[EXTRACTED RECORDS — start]
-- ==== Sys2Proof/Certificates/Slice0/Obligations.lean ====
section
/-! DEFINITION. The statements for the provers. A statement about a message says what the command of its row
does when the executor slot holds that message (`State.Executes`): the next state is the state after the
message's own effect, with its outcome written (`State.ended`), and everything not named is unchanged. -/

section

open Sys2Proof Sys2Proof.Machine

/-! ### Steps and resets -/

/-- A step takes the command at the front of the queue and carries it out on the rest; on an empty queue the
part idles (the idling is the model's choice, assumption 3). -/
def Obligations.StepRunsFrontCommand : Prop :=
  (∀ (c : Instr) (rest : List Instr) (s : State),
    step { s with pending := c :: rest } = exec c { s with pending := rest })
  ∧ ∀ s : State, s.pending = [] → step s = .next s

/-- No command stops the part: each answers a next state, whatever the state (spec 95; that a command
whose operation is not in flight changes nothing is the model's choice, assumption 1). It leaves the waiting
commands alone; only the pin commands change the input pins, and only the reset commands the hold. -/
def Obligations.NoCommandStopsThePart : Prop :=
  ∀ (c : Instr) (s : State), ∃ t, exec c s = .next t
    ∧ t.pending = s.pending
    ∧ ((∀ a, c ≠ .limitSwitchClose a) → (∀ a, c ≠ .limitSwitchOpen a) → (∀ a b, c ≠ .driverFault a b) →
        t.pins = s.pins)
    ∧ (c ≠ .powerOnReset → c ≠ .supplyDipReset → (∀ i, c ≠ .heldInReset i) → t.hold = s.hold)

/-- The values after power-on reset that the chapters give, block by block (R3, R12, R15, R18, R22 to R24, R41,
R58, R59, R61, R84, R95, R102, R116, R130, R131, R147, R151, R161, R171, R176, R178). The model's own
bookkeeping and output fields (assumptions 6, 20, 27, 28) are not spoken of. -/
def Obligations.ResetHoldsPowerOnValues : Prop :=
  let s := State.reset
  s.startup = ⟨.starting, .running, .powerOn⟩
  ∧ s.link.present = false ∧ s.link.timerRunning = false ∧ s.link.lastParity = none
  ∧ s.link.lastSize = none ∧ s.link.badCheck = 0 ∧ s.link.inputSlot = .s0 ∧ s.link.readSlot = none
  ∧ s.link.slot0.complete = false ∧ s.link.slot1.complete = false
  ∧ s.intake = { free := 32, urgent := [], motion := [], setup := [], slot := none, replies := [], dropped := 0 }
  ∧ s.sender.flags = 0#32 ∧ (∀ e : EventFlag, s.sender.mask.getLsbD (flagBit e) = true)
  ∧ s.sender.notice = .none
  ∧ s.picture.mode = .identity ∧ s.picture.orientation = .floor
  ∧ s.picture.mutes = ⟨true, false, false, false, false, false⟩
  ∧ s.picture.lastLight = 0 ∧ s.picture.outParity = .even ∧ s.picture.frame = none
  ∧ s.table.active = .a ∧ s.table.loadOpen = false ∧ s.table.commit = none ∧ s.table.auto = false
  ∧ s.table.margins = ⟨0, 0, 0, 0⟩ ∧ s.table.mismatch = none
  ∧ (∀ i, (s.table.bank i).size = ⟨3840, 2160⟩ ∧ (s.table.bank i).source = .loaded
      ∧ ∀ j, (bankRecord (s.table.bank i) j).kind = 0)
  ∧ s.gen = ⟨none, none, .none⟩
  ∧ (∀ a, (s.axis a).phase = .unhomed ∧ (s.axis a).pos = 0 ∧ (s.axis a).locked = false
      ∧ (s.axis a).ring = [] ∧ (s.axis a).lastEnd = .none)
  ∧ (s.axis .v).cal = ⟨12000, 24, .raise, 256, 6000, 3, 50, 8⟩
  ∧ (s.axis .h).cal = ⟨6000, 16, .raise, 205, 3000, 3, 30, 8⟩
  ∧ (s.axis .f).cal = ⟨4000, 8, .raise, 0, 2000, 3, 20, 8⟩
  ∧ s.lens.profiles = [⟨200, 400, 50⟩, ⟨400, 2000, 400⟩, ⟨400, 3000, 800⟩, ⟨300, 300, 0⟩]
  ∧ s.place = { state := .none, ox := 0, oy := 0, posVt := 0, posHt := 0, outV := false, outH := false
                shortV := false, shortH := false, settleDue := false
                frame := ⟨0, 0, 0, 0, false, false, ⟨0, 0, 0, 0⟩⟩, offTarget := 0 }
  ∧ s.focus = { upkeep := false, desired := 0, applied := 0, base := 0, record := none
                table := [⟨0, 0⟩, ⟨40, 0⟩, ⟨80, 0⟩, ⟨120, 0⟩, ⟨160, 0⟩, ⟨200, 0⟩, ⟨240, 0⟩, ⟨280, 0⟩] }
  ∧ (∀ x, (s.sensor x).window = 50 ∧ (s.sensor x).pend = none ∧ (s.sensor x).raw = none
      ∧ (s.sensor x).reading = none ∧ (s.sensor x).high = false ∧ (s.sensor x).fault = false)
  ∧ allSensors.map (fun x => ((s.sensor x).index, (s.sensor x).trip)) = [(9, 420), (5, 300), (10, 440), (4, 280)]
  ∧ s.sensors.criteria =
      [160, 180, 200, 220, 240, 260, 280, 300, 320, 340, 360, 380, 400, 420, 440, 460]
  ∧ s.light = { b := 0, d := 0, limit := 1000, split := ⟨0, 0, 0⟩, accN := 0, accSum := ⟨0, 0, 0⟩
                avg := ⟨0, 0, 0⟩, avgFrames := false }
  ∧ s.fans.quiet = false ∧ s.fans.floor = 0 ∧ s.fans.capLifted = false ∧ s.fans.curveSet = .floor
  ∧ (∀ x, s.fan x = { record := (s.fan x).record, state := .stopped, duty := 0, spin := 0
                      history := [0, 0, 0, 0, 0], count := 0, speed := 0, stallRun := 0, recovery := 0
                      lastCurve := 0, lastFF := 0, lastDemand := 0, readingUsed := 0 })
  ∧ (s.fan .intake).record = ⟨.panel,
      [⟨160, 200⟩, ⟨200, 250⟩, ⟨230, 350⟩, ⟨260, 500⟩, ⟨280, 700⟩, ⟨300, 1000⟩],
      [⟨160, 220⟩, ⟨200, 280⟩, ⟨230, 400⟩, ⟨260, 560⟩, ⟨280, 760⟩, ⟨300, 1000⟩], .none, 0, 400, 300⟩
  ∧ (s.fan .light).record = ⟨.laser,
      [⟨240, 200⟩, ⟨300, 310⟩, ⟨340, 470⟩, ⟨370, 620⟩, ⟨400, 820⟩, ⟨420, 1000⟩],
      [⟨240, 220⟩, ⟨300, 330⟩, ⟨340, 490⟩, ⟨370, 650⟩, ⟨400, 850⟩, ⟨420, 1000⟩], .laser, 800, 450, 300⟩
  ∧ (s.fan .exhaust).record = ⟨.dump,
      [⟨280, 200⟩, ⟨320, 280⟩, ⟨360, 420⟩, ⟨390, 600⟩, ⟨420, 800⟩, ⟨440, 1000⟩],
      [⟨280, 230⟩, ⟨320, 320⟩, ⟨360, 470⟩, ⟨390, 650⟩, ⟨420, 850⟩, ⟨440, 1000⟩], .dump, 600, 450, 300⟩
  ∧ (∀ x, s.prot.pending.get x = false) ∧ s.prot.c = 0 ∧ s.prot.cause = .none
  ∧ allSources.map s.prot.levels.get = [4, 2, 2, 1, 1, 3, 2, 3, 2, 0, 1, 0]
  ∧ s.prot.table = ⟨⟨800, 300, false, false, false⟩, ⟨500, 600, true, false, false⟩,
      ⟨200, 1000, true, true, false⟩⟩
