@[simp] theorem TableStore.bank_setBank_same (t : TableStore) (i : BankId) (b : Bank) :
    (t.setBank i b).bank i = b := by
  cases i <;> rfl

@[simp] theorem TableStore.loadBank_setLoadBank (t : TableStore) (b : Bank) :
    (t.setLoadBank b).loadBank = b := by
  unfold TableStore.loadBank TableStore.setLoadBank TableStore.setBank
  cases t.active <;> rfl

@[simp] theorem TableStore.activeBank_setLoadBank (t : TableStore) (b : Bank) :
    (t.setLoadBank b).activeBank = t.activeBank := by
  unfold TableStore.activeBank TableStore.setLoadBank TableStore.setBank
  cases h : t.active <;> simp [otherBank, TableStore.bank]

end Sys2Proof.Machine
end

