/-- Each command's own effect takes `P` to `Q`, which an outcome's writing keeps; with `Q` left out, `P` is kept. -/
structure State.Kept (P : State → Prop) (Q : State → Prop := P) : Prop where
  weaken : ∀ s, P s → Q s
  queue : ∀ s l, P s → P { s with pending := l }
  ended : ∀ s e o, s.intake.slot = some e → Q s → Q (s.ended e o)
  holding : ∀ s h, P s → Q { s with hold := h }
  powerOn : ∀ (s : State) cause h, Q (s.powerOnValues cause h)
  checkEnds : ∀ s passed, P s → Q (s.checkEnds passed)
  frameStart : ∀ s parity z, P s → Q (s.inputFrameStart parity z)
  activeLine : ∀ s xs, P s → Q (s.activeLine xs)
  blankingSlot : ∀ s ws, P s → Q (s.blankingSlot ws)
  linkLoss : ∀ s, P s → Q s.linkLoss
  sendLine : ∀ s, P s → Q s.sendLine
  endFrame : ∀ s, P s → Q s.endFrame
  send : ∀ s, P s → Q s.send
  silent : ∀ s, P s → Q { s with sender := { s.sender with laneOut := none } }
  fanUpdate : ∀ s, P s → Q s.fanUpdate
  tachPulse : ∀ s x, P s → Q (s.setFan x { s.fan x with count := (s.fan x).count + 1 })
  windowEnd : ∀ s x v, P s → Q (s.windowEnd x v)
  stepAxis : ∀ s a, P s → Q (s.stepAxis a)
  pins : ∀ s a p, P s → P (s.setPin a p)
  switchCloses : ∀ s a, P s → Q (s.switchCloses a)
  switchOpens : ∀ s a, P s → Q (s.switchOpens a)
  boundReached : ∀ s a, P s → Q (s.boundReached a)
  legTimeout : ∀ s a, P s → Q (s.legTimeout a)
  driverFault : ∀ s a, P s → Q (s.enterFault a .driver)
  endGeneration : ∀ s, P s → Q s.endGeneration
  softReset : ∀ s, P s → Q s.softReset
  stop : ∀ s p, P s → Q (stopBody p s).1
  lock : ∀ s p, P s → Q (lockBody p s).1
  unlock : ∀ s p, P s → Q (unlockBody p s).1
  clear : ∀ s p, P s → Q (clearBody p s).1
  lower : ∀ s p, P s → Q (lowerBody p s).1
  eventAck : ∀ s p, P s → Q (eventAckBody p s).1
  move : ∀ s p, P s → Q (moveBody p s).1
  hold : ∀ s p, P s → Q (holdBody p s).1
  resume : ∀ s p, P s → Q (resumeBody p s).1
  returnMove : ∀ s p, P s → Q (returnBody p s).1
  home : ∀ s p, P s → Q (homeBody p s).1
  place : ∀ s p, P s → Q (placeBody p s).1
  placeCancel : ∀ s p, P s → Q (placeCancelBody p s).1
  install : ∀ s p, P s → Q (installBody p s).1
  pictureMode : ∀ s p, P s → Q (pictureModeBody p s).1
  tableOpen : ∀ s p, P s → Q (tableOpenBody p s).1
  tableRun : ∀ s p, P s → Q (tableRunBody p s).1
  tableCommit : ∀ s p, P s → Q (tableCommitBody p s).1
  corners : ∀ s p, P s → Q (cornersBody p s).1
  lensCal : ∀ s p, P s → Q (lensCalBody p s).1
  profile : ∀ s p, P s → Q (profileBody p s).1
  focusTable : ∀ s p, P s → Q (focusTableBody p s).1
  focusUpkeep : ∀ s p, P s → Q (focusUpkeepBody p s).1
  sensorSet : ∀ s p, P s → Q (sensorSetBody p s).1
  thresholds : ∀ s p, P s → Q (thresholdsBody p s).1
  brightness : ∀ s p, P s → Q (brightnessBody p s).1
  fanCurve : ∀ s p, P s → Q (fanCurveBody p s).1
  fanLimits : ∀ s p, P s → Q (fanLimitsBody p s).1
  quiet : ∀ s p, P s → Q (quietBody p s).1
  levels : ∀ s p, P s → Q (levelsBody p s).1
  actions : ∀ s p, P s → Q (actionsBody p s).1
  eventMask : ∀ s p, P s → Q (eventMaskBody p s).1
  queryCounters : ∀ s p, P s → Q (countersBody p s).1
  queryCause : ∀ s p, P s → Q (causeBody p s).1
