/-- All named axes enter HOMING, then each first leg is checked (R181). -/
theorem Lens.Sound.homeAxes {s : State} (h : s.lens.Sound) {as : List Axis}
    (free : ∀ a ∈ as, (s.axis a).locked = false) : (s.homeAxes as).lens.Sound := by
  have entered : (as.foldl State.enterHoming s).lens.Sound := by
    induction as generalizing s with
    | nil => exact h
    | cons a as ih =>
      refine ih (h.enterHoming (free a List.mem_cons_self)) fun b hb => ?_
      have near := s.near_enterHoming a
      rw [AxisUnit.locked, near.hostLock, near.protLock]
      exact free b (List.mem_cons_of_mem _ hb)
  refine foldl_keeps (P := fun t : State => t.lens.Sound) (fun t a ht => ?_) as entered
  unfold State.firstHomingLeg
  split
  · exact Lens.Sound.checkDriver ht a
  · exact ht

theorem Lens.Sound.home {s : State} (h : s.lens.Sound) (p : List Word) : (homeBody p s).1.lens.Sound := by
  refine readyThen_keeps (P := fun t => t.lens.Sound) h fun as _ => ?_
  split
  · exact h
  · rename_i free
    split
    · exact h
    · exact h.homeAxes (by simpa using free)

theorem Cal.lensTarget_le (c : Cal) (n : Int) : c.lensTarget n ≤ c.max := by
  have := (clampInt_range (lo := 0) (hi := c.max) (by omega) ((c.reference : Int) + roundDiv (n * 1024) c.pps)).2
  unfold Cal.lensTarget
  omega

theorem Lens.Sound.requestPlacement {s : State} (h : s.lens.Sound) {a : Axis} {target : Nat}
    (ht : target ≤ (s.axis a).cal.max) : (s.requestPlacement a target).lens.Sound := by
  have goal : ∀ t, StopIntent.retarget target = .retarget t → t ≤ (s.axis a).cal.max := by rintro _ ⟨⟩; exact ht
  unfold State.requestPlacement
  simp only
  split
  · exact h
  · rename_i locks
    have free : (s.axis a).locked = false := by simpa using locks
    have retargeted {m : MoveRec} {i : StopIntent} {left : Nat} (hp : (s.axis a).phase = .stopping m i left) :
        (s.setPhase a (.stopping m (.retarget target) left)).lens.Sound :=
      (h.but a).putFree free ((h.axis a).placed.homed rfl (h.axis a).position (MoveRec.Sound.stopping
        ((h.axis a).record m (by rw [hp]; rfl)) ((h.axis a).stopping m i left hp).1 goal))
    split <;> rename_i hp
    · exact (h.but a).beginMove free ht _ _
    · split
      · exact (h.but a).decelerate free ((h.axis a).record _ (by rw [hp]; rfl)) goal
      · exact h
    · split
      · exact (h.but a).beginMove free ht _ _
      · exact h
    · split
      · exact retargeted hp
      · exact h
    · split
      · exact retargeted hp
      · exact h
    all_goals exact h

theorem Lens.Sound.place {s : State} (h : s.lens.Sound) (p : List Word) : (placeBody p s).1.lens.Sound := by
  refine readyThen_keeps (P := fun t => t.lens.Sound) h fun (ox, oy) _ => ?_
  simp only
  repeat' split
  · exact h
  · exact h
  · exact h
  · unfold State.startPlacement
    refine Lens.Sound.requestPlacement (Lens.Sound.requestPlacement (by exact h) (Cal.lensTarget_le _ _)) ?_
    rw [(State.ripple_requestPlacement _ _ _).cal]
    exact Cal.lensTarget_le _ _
[EXTRACTED RECORDS — finish]
▸ **WHAT TO WORK ON**
Write down again, exactly as given, only the lines above that fall from the line with "s.table.mismatch = none" to the line with "x).fault = false)", inclusive.

▸ **COMPLETED TASK**
  ∧ s.table.margins = ⟨0, 0, 0, 0⟩ ∧ s.table.mismatch = none
  ∧ (∀ i, (s.table.bank i).size = ⟨3840, 2160⟩ ∧ (s.table.bank i).source = .loaded
      ∧ ∀ j, (bankRecord (s.table.bank i) j).kind = 0)
  ∧ s.gen = ⟨none, none, .none⟩
  ∧ (∀ a, (s.axis a).phase = .unhomed ∧ (s.axis a).pos = 0 ∧ (s.axis a).locked = false
      ∧ (s.axis a).ring = [] ∧ (s.axis a).lastEnd = .none)
  ∧ (s.axis .v).cal = ⟨12000, 24, .raise, 256, 6000, 3, 50, 8⟩
  ∧ (s.axis .h).cal = ⟨6000, 16, .raise, 205, 3000, 3, 30, 8⟩
  ∧ (s.axis .f).cal = ⟨4000, 8, .raise, 0, 2000, 3, 20, 8⟩
  ∧ s.lens.profiles = [⟨200, 400, 50⟩, ⟨400, 2000, 400⟩, ⟨400, 3000, 800⟩, ⟨300, 300, 0⟩]
  ∧ s.place = { state := .none, ox := 0, oy := 0, posVt := 0, posHt := 0, outV := false, outH := false
                shortV := false, shortH := false, settleDue := false
                frame := ⟨0, 0, 0, 0, false, false, ⟨0, 0, 0, 0⟩⟩, offTarget := 0 }
  ∧ s.focus = { upkeep := false, desired := 0, applied := 0, base := 0, record := none
                table := [⟨0, 0⟩, ⟨40, 0⟩, ⟨80, 0⟩, ⟨120, 0⟩, ⟨160, 0⟩, ⟨200, 0⟩, ⟨240, 0⟩, ⟨280, 0⟩] }
  ∧ (∀ x, (s.sensor x).window = 50 ∧ (s.sensor x).pend = none ∧ (s.sensor x).raw = none
      ∧ (s.sensor x).reading = none ∧ (s.sensor x).high = false ∧ (s.sensor x).fault = false)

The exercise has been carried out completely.